■ **TASK ITEM**
Set down exactly, from the records below, the line with "NOP (R131). -/" through the line with "unassigned26 (w : Word)", and nothing else.

■ **Dataset records**
|---|

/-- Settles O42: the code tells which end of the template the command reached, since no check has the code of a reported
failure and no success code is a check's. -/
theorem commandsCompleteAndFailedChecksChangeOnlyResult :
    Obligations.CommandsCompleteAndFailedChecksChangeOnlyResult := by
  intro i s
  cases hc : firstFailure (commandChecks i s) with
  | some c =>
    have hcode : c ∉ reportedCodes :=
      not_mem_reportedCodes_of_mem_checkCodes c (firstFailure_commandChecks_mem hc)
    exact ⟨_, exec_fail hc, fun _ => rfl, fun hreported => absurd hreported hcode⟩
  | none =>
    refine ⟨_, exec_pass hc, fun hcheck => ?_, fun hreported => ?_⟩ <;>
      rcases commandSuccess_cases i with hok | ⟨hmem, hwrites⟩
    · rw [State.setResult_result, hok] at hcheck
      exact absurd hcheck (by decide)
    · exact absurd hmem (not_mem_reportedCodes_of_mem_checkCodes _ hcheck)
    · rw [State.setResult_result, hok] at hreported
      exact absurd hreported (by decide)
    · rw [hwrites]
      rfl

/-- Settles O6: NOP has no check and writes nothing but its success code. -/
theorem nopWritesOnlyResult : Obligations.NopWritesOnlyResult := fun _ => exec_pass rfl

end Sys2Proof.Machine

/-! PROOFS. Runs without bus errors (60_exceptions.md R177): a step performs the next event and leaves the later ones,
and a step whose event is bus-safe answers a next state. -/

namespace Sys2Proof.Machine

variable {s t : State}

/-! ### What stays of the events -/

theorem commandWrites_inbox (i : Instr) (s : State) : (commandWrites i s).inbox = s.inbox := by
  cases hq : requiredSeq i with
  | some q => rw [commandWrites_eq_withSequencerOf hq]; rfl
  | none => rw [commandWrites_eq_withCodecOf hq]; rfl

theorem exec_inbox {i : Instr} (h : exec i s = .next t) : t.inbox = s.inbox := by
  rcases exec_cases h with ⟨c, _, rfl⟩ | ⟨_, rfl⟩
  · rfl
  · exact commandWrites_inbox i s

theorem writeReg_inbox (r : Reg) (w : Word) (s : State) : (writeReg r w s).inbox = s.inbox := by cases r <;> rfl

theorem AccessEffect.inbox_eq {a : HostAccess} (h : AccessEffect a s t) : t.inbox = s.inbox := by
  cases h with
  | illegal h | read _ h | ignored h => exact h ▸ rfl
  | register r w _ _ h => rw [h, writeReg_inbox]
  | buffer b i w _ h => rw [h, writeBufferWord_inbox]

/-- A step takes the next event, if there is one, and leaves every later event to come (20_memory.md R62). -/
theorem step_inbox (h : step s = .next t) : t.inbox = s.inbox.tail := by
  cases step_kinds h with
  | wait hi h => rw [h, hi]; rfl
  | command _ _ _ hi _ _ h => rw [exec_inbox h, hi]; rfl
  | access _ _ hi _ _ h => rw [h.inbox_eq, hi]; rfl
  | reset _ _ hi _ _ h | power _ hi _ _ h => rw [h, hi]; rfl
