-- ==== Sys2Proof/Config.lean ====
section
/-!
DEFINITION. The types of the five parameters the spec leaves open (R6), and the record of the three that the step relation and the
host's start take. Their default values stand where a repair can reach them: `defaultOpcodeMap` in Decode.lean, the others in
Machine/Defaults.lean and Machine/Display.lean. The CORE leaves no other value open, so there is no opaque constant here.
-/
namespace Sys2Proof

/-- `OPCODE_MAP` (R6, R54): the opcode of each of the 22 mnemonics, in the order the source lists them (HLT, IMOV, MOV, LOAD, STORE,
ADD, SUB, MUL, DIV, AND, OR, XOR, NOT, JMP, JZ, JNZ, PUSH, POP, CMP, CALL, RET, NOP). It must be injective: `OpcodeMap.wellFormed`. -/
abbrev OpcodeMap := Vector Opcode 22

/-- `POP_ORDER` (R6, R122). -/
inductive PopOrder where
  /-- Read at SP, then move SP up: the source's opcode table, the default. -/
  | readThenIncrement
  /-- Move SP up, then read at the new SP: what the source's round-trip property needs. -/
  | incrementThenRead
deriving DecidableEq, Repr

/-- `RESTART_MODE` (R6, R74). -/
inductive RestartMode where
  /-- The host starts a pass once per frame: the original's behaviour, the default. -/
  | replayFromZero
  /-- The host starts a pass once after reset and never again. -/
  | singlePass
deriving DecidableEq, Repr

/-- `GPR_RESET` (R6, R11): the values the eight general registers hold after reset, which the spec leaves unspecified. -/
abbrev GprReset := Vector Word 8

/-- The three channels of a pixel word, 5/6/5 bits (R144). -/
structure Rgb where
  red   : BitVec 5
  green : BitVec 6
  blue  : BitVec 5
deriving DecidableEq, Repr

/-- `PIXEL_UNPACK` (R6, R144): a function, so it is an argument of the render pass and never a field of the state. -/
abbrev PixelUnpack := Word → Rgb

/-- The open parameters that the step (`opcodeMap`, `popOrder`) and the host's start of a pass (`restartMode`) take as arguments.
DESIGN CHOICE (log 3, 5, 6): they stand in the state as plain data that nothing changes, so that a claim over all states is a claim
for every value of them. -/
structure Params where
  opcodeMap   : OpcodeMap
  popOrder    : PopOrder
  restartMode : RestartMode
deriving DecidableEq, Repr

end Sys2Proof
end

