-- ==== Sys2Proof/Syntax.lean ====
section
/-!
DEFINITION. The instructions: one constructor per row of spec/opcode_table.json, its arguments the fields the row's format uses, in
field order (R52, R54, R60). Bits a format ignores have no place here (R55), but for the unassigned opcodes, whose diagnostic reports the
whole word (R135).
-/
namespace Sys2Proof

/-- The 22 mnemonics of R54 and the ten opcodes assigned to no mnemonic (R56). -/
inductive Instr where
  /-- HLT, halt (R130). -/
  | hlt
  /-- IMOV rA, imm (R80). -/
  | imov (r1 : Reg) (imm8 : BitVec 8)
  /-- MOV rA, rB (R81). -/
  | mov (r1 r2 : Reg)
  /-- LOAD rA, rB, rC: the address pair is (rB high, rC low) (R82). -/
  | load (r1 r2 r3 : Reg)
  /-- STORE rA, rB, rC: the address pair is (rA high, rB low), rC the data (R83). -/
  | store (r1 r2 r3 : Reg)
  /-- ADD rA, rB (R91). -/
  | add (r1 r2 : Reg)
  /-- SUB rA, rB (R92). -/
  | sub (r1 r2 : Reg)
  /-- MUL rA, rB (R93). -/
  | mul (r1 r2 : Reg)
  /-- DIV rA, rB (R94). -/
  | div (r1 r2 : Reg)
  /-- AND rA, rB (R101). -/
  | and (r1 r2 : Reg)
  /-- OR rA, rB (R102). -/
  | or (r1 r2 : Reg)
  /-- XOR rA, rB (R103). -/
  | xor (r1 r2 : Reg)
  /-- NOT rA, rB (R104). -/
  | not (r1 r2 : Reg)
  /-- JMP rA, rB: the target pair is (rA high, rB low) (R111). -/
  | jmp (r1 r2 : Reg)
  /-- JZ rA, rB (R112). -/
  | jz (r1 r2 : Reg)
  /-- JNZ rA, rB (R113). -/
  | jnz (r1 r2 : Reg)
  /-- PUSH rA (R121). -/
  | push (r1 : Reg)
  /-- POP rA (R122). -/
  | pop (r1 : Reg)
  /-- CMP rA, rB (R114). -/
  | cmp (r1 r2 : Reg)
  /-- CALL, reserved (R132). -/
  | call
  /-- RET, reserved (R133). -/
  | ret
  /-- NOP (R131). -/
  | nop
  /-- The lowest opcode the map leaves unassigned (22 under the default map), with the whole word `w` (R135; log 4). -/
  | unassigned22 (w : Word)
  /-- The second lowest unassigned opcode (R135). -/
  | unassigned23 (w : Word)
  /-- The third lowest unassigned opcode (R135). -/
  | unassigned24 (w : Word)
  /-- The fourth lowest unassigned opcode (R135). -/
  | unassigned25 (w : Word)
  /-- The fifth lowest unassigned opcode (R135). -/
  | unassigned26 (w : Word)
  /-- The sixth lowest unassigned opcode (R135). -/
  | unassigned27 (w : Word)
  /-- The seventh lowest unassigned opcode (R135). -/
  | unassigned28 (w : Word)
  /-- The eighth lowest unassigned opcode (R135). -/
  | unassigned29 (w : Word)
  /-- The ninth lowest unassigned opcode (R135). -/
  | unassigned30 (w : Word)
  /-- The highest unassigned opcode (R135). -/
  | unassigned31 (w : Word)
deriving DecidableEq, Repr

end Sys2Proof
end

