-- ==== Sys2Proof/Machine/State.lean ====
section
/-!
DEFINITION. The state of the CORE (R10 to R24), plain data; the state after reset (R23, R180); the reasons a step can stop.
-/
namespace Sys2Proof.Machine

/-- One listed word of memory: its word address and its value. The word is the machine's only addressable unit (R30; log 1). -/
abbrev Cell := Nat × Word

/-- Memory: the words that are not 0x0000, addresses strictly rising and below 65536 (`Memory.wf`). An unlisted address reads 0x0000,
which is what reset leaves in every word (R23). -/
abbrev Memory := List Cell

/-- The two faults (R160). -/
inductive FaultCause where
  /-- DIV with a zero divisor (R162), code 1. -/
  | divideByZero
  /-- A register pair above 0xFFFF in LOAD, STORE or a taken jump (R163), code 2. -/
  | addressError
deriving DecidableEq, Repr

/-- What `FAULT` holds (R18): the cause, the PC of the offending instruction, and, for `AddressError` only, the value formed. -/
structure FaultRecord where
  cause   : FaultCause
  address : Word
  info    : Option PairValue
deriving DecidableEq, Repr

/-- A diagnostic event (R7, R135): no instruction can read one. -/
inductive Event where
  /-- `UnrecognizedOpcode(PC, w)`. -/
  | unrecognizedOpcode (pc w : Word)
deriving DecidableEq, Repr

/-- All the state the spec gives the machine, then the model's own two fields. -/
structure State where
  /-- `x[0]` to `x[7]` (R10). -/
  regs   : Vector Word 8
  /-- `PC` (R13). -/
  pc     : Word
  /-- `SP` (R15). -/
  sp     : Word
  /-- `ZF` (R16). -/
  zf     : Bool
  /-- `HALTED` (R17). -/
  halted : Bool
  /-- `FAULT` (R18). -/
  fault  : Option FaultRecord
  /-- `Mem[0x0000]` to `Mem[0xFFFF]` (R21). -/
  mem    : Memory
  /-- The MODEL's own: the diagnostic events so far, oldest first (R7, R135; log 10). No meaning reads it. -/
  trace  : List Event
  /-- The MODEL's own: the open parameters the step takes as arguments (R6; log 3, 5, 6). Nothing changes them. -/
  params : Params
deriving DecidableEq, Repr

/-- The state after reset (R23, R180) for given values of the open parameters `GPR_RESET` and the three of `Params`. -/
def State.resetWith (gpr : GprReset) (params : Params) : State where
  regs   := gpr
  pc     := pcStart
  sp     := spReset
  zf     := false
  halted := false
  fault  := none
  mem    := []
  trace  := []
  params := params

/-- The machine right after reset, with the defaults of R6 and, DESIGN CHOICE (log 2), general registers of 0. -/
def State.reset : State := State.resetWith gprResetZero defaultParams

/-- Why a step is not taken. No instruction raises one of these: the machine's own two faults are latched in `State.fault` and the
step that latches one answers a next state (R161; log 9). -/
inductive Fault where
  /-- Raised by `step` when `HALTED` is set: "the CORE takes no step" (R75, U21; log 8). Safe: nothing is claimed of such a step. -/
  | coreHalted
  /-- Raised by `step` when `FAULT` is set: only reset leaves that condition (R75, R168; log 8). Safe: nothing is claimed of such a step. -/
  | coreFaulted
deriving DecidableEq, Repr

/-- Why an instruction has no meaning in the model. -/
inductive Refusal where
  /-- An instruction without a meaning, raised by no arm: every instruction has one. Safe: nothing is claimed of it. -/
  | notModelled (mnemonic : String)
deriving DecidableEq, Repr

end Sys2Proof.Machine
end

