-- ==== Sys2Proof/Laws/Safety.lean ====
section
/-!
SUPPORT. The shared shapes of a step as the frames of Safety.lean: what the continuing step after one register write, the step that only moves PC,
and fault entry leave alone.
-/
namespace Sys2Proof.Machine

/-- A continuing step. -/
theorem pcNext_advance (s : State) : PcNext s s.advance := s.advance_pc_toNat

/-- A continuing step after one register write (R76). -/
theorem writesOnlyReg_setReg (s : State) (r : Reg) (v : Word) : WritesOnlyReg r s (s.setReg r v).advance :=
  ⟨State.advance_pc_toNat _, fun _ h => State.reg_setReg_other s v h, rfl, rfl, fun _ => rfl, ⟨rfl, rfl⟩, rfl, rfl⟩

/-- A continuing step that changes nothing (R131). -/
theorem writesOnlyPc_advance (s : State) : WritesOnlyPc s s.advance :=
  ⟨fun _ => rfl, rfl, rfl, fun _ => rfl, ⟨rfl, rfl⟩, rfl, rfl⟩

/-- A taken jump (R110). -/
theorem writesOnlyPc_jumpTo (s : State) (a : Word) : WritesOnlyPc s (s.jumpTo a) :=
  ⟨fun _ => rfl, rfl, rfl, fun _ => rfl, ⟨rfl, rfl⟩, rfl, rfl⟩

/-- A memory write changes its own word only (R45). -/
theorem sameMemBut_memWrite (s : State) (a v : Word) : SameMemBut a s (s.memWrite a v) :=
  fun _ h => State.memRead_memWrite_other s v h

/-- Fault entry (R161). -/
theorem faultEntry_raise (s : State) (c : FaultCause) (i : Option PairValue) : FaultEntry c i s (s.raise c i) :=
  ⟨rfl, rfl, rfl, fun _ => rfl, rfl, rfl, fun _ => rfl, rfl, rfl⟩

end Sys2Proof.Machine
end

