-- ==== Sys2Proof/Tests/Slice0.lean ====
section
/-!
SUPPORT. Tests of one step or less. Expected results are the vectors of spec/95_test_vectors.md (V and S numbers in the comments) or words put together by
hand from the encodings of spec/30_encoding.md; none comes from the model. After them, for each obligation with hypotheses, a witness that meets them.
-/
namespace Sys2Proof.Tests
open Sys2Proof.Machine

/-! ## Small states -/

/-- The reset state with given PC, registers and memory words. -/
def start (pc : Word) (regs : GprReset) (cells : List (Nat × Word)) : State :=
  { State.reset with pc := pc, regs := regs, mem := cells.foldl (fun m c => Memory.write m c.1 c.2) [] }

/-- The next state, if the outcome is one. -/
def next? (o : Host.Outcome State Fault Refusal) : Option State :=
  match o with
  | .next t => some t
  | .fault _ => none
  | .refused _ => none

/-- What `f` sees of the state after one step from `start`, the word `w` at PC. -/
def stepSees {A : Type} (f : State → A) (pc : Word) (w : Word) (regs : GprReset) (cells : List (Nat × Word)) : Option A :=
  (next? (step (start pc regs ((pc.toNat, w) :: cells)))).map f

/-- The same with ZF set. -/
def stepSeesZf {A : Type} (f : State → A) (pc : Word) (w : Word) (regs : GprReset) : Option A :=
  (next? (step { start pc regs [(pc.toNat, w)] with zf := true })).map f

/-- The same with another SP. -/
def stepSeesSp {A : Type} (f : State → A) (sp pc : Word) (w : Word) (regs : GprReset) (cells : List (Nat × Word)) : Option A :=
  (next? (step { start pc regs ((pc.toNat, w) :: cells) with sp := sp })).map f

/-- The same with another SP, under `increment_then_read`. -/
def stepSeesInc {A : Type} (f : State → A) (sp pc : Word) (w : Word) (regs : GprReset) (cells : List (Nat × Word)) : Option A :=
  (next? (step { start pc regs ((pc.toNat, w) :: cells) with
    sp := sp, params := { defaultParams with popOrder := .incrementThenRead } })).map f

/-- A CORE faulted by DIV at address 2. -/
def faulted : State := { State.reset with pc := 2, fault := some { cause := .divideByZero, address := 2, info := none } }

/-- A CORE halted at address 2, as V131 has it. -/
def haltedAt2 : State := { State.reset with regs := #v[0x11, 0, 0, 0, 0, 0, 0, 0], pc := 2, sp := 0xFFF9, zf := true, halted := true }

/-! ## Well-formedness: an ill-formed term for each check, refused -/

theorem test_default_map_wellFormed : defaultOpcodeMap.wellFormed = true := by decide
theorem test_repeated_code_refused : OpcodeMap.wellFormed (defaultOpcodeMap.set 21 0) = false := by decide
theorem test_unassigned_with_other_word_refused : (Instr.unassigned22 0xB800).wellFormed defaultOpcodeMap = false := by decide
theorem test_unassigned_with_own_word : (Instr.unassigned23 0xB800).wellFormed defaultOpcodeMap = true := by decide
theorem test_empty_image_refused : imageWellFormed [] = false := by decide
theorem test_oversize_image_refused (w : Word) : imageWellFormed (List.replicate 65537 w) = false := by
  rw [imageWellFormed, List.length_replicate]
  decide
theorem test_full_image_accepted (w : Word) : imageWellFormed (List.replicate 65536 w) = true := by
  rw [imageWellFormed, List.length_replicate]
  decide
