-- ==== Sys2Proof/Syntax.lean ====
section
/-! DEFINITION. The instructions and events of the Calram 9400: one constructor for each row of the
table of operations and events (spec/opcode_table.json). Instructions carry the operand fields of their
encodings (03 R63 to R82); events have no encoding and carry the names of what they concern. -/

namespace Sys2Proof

|---|

■ **ANSWER FOR THIS EXERCISE**
  /-- NOP (R131). -/
  | nop
  /-- The lowest opcode the map leaves unassigned (22 under the default map), with the whole word `w` (R135; log 4). -/
  | unassigned22 (w : Word)
  /-- The second lowest unassigned opcode (R135). -/
  | unassigned23 (w : Word)
  /-- The third lowest unassigned opcode (R135). -/
  | unassigned24 (w : Word)
  /-- The fourth lowest unassigned opcode (R135). -/
  | unassigned25 (w : Word)
  /-- The fifth lowest unassigned opcode (R135). -/
  | unassigned26 (w : Word)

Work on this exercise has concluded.